4. The stack, briefly

  • Frontend — SvelteKit 2 + Svelte 5 with runes mode + TypeScript strict. Svelte 5’s $state / $effect / $derived runes made the reactive flow — store hydration from localStorage, runtime feature-state toggles on the map, the XP-burst on level-up — read cleanly. No external state library.
  • Map — Google Maps Platform’s WebGL vector renderer with a Map ID configured for tilt + rotation. Pitch 67.5° + heading 20° gives cohesive 2.5D with native 3D building extrusion in the CBD. Polygon overlays sit at zIndex 1000 above the fills; flowing dots are google.maps.Polyline icons stepped via RAF. I tried MapLibre first; it works but the basemap stays flat and our 3D extrusions float — Google’s WebGL vector is the only path to coherent tilt-with-buildings without a custom tile pipeline.
  • AI — Anthropic Claude (claude-sonnet-4-20250514) called directly from SvelteKit endpoints (streaming SSE for the advisor; JSON-mode for everything else). Cost-guarded.
  • Open datadata.melbourne.vic.gov.au (Opendatasoft v2.1, anonymous reads) + OpenStreetMap via Nominatim. A one-time fetch script (pnpm fetch:suburb-geo) writes polygon boundaries to a committed JSON file.
  • Database — Supabase Postgres 15 + PostGIS. Schema + RLS policies fully written (13 SQL migrations) and the typed SupabaseClient<Database> is wired into a per-request server client in hooks.server.ts with a typed-Proxy fallback when env is unconfigured. Provisioning a real Supabase project is one user action away; everything else is offline-complete.
  • Hosting — Vercel via @sveltejs/adapter-vercel, auto-deploy on push to main. Preview deploys per PR.

5. What’s next

MESH is a 10-sprint roadmap; this hackathon got me to roughly sprint 4. The remaining headline pieces:

  • Sprint 7 — Submission Verifier. The agent that closes the loop: residents submit photo + text evidence of a completed quest, Claude vision verifies, XP is awarded or routed to a moderation queue.
  • Sprint 8 — Resource Matchmaker. The agent that powers the “Exchange” in the name. Posts of “I have 10 kg of zucchini” get semantically matched to “I need vegetables for a community kitchen” within a 10 km PostGIS <-> radius, and the mesh edges between matched suburbs light up.
  • Sprint 10 — Anomaly Watcher. Watches each open-data sync for deltas, classifies them as opportunity / risk / info, and spawns reactive quests or alerts.

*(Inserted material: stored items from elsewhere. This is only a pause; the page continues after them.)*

/-- Settles O7: the packing loop does not see past the twelfth trit; 20 bits leave at most 1 there. -/
theorem encodeTruncates : Obligations.EncodeTruncates := by
  refine ⟨fun p => ?_, fun p hp => by omega, by decide, by decide, by decide⟩
  have hlt : p.toNat % 531441 < 3 ^ 12 := Nat.mod_lt _ (by decide)
  apply BitVec.eq_of_toNat_eq
  rw [encode12_toNat, encode12_toNat, toNat_ofNat_of_lt_pow hlt]
  exact (packTrits_mod 12 p.toNat 0).symm

/-! ## The packed words -/

/-- The lowest `n` slots of a packed word read as one base-3 number, slot 0 the most significant digit (R78). -/
def slotsValue (a : BitVec 24) : Nat → Nat
  | 0 => 0
  | n + 1 => 3 * slotsValue a n + (slot a n).toNat

theorem unpackTrits_eq_slotsValue (a : BitVec 24) {n : Nat} (hn : n ≤ 12) :
    unpackTrits a n = slotsValue a n * 3 ^ (12 - n) := by
  induction n with
  | zero => exact (Nat.zero_mul _).symm
  | succ n ih =>
    have hexp : 12 - n = 11 - n + 1 := by omega
    have hnext : 12 - (n + 1) = 11 - n := by omega
    rw [unpackTrits, slotsValue, ih (by omega), hexp, hnext, pow_succ]
    ring

theorem decode12_eq_slotsValue (a : BitVec 24) : decode12 a = slotsValue a 12 :=
  (unpackTrits_eq_slotsValue a (le_refl 12)).trans (Nat.mul_one _)

section Legal
variable {a : BitVec 24} (h : SlotsLegal a)
include h

theorem SlotsLegal.slot_lt {j : Nat} (hj : j < 12) : (slot a j).toNat < 3 := by
  have hne : (slot a j).toNat ≠ 3 := fun heq => h j hj (BitVec.eq_of_toNat_eq heq)
  omega

theorem SlotsLegal.slotsValue_lt {n : Nat} (hn : n ≤ 12) : slotsValue a n < 3 ^ n := by
  induction n with
  | zero => exact Nat.one_pos
  | succ n ih =>
    have hslot := h.slot_lt hn
    have hrest := ih (by omega)
    rw [slotsValue, pow_succ]
    omega

/-- The packing loop takes the trits off the value from the highest slot down, and so rebuilds the word (R73). -/
theorem SlotsLegal.packTrits_slotsValue {n : Nat} (hn : n ≤ 12) (acc : Nat) :
    packTrits n (slotsValue a n) acc = 4 ^ n * acc + a.toNat % 4 ^ n := by
  induction n generalizing acc with
  | zero => simp [packTrits, Nat.mod_one]
  | succ n ih =>
    have hslot := h.slot_lt hn
    have hquot : (3 * slotsValue a n + (slot a n).toNat) / 3 = slotsValue a n := by omega
    have hrem : (3 * slotsValue a n + (slot a n).toNat) % 3 = (slot a n).toNat := by omega
    rw [packTrits_succ, slotsValue, hquot, hrem, ih (by omega), slot_toNat, Nat.mod_pow_succ]
    ring

theorem SlotsLegal.decode12_lt : decode12 a < 3 ^ 12 := by
  rw [decode12_eq_slotsValue]
  exact h.slotsValue_lt (le_refl 12)

theorem SlotsLegal.encode12_decode12 : encode12 (BitVec.ofNat 20 (decode12 a)) = a := by
  apply BitVec.eq_of_toNat_eq
  rw [encode12_toNat, toNat_ofNat_of_lt_pow h.decode12_lt, decode12_eq_slotsValue,
    h.packTrits_slotsValue (le_refl 12), Nat.mul_zero, Nat.zero_add]
  exact Nat.mod_eq_of_lt a.isLt

end Legal

/-- R76: the packed words are the words without a slot 3. -/
theorem exists_encode12_eq_iff (a : BitVec 24) : (∃ p : BitVec 20, encode12 p = a) ↔ SlotsLegal a := by
  refine ⟨?_, fun h => ⟨_, h.encode12_decode12⟩⟩
  rintro ⟨p, rfl⟩
  exact slotsLegal_encode12 p

/-- The payloads below `3 ^ 12` are packed into different words, since `decode12` gives them back (R78). -/
theorem injOn_encode12 : Set.InjOn (fun n => encode12 (BitVec.ofNat 20 n)) (Finset.range (3 ^ 12)) := by
  refine Set.LeftInvOn.injOn (f₁' := decode12) fun n hn => ?_
  have hlt : n < 3 ^ 12 := by simpa only [Finset.coe_range, Set.mem_Iio] using hn
  rw [decode12_encode12, toNat_ofNat_of_lt_pow hlt, Nat.mod_eq_of_lt hlt]

theorem range_encode12 :
    Set.range encode12 = (fun n => encode12 (BitVec.ofNat 20 n)) '' (Finset.range (3 ^ 12)) := by
  ext a
  constructor
  · intro ha
    have h := (exists_encode12_eq_iff a).mp ha
    exact ⟨decode12 a, Finset.mem_coe.mpr (Finset.mem_range.mpr h.decode12_lt), h.encode12_decode12⟩
  · rintro ⟨n, -, rfl⟩
    exact ⟨_, rfl⟩

theorem ncard_range_encode12 : (Set.range encode12).ncard = 3 ^ 12 := by
  rw [range_encode12, injOn_encode12.ncard_image, Set.ncard_coe_finset, Finset.card_range]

The architecture is already shaped to land them quickly once the Supabase project is provisioned. The data-snapshot + transparency pattern I built into the Quest Generator transfers directly to each new agent.


Try it

A few things worth clicking:

  1. Sign in as Admin · Demo on /login, then hit “Generate all 5 with Claude →” on /admin. Watch the EXAMPLE chips flip to AI in real time.
  2. On /quests, expand any AI quest’s “How this was created” — the full agent lineage is right there.
  3. On /, click the (i) next to any suburb name to see exactly which datasets fed its scores.

Built in a day for the Claude Impact Lab hackathon (Melbourne, 23 May 2026). Coffee was consumed. Polygons were fetched. AI rationales were strict-JSON-fenced. The streets of Carlton tilted on cue.